# Task brief
Locate the line bearing "-- ==== Sys2Proof/Certificates/Slice0/Obligations.lean" in the material below, then reproduce it and each following line up to and including the line bearing "R84, R85). -/".

# Records supplied

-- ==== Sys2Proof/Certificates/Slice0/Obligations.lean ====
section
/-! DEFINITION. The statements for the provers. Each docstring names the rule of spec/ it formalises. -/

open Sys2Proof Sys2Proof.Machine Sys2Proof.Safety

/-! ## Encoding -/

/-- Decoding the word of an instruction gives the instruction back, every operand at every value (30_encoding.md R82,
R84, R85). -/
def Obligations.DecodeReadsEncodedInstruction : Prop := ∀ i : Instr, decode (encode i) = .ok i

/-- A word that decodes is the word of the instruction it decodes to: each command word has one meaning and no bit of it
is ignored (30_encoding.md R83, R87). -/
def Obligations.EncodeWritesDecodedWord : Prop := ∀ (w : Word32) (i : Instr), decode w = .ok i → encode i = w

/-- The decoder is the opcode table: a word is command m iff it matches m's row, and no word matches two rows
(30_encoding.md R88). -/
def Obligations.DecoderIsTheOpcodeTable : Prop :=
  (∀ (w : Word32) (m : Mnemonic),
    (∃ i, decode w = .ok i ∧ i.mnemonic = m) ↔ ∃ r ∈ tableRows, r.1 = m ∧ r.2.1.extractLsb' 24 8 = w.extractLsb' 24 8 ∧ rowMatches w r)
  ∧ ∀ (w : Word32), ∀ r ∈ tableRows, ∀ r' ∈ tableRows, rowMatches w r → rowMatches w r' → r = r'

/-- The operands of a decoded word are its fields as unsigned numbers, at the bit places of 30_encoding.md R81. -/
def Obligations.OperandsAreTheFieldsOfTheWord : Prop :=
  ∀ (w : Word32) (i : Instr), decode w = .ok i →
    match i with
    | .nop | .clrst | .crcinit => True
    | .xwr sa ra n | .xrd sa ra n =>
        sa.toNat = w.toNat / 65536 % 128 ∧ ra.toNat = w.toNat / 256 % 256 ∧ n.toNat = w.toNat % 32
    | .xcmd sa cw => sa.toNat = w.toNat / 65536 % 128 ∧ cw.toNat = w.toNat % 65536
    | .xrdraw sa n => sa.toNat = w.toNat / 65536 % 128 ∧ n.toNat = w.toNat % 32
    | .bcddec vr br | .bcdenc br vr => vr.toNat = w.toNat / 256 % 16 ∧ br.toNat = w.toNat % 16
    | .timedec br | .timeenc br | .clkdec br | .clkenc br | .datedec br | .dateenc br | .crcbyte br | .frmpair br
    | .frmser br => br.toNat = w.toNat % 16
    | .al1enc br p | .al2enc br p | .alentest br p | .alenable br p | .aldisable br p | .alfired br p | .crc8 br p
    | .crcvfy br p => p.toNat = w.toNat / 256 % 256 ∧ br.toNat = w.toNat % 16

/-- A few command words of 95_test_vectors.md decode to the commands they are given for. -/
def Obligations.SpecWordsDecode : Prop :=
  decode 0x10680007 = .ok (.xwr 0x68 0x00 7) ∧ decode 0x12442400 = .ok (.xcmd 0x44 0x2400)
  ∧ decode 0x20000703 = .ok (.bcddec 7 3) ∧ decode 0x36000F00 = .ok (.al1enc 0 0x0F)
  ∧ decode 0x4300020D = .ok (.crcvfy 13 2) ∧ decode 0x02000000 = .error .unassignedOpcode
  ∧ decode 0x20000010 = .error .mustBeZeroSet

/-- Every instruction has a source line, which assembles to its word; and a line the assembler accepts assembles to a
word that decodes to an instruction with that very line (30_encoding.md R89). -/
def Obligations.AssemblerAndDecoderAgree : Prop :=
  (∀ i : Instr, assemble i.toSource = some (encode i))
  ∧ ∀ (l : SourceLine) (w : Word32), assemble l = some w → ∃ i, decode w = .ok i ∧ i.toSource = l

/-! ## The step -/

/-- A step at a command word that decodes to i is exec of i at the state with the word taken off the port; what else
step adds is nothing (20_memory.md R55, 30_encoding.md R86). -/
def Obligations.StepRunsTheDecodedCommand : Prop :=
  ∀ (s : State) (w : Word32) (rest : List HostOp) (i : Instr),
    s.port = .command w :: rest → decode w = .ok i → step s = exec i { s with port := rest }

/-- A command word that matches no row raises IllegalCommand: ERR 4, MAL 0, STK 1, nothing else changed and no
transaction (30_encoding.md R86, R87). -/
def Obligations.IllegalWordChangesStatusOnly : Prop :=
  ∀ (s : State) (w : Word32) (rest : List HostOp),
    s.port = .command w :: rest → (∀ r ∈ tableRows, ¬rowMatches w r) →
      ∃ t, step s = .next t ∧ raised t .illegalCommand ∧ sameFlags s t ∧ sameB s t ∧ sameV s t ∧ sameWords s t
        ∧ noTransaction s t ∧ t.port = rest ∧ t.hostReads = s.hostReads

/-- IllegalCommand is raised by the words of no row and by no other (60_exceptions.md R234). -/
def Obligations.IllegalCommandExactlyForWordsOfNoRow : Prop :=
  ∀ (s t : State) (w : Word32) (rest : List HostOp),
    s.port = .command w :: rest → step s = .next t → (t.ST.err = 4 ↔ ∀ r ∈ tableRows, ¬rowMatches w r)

==

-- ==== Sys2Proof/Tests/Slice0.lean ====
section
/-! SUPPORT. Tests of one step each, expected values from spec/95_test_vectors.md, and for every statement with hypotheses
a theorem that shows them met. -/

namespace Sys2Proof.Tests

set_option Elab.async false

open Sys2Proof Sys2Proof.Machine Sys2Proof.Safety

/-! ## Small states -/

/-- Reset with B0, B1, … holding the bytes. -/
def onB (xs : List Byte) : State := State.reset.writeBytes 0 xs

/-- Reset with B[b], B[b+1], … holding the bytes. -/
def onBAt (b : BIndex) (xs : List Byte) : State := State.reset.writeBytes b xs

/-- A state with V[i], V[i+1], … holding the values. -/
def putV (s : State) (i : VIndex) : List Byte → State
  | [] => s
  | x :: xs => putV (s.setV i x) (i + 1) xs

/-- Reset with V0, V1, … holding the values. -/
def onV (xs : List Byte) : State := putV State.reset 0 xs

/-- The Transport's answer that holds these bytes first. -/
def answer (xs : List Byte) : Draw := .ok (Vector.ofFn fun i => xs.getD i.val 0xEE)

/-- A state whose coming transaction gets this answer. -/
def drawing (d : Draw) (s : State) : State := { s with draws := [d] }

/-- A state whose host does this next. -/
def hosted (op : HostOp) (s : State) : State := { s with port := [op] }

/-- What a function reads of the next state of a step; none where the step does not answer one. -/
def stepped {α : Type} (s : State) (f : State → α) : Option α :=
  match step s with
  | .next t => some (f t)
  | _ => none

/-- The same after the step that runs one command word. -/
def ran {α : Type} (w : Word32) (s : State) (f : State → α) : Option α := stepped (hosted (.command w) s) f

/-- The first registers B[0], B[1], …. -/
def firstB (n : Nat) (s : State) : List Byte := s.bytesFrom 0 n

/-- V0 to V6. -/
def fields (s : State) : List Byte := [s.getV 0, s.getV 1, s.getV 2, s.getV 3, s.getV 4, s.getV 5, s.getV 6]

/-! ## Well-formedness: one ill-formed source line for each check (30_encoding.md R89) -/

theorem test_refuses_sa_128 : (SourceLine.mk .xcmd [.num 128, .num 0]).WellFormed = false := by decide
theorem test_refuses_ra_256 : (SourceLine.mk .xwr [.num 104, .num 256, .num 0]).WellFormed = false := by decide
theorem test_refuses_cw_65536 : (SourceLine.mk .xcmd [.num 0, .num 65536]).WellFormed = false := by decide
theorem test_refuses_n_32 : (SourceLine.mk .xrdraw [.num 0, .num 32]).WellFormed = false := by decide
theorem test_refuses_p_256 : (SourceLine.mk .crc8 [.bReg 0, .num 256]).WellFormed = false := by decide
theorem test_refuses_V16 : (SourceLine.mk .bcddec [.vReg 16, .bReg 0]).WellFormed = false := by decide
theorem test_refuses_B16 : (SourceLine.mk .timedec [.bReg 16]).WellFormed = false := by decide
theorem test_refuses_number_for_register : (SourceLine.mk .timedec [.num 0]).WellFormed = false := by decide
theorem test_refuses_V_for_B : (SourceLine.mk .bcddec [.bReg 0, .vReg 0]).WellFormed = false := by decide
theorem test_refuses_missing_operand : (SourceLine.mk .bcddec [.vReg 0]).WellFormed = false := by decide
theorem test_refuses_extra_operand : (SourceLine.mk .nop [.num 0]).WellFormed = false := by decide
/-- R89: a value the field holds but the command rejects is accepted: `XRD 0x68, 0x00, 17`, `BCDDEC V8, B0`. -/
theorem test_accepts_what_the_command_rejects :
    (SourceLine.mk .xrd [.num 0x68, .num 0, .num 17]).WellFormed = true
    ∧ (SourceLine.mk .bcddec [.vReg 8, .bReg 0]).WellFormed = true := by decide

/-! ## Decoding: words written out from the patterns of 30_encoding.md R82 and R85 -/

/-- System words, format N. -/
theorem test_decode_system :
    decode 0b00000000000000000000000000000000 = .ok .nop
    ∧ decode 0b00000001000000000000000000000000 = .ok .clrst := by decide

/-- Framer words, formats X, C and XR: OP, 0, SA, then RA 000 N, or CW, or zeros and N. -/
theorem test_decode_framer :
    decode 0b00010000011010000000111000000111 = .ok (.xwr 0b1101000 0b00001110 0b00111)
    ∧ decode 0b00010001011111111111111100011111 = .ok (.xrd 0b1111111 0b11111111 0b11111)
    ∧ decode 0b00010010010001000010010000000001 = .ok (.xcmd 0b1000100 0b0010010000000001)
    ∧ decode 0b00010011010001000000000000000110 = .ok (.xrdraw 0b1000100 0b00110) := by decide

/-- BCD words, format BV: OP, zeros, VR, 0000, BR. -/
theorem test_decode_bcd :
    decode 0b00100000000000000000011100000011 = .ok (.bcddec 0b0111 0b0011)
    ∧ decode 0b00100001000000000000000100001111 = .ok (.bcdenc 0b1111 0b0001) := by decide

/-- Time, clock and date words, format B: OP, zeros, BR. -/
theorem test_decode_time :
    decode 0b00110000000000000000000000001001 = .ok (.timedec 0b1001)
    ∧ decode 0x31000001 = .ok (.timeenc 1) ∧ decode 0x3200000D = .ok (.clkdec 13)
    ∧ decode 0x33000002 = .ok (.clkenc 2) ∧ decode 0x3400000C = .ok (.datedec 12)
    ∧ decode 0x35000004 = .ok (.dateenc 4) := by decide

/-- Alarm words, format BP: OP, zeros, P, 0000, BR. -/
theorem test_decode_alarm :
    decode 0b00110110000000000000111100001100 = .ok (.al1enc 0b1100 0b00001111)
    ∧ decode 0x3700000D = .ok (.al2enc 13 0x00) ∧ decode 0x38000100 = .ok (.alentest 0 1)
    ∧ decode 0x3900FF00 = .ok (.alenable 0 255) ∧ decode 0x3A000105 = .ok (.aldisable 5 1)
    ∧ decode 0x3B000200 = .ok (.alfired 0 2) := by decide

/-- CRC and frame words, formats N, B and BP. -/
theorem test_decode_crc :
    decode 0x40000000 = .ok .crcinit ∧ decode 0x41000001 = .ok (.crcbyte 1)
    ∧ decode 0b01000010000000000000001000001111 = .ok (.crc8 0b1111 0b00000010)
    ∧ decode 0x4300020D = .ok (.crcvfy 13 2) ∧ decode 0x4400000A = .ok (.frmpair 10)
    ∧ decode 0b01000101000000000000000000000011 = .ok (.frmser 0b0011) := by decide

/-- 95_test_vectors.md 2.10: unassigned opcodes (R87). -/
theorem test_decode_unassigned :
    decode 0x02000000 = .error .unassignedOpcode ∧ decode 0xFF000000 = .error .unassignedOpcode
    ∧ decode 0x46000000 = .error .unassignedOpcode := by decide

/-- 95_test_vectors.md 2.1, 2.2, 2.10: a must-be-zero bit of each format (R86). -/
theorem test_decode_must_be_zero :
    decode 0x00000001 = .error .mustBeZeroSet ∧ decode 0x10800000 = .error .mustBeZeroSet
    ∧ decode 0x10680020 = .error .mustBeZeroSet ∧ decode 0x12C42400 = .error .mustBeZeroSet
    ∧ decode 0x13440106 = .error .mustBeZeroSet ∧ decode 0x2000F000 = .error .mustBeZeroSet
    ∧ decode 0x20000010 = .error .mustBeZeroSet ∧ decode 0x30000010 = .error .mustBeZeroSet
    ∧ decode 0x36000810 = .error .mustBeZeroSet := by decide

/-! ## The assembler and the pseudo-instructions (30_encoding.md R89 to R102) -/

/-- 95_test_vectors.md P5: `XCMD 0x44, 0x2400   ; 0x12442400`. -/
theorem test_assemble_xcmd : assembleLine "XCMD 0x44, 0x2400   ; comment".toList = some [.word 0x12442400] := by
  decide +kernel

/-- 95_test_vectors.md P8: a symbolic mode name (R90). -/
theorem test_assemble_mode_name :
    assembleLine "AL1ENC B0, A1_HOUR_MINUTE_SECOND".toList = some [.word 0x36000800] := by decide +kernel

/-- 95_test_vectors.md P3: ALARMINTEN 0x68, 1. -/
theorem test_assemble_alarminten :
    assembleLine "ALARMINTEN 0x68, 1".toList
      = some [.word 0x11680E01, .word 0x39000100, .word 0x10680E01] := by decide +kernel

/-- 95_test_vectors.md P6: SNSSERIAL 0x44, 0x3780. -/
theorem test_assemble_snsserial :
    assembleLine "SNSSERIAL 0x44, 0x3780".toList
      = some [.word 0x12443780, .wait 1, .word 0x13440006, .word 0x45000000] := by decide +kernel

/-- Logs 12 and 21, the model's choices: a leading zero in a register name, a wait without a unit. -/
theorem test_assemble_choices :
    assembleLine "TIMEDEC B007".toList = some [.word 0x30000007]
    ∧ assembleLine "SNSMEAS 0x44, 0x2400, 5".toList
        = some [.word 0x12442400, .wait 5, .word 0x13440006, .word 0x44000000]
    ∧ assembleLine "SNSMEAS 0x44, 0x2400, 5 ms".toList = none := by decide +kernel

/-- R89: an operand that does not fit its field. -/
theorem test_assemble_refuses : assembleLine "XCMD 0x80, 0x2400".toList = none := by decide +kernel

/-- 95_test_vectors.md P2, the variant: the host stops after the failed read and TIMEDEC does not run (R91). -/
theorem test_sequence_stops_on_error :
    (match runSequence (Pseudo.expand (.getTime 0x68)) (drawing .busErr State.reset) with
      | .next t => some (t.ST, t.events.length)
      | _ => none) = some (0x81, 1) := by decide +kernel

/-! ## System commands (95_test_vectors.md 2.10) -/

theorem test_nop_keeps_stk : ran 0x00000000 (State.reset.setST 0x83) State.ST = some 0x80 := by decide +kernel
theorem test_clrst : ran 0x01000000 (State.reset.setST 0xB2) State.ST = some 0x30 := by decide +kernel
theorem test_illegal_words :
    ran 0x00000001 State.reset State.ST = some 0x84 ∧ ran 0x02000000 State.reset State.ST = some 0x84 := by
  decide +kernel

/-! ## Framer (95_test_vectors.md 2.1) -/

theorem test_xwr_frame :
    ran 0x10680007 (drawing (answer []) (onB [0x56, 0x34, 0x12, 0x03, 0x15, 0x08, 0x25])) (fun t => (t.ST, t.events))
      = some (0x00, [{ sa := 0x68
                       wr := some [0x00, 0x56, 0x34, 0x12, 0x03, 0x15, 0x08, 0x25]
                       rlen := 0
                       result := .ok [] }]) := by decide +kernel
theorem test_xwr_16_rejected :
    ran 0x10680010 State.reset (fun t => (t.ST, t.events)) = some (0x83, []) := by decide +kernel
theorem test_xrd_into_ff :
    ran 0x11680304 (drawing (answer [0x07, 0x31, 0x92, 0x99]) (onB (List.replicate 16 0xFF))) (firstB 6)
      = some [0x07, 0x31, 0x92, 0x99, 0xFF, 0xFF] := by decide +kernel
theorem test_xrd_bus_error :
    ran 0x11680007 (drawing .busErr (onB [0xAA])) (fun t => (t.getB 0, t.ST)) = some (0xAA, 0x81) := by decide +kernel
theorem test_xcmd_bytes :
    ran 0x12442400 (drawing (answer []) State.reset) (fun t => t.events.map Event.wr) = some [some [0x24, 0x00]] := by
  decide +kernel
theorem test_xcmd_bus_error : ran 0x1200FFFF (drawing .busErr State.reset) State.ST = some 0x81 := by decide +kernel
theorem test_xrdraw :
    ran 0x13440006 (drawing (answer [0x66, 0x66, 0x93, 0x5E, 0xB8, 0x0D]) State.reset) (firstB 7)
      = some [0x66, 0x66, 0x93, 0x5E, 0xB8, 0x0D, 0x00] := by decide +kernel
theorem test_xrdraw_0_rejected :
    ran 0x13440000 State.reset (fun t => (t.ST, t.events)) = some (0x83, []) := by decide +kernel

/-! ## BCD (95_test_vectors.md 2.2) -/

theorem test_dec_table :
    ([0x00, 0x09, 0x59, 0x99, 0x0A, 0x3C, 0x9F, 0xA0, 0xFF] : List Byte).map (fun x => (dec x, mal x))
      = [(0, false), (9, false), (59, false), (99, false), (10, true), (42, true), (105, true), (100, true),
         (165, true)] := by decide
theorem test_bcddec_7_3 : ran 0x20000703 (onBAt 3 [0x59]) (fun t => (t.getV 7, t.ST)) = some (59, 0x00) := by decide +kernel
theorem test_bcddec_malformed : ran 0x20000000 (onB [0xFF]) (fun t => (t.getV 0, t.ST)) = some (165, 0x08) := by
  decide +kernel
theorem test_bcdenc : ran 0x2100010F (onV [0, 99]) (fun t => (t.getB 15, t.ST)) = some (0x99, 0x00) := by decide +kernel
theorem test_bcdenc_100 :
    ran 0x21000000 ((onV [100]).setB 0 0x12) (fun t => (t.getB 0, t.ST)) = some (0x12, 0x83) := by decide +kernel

# Result of this exercise
-- ==== Sys2Proof/Certificates/Slice0/Obligations.lean ====
section
/-! DEFINITION. The statements for the provers. Each docstring names the rule of spec/ it formalises. -/

open Sys2Proof Sys2Proof.Machine Sys2Proof.Safety

/-! ## Encoding -/

/-- Decoding the word of an instruction gives the instruction back, every operand at every value (30_encoding.md R82,
R84, R85). -/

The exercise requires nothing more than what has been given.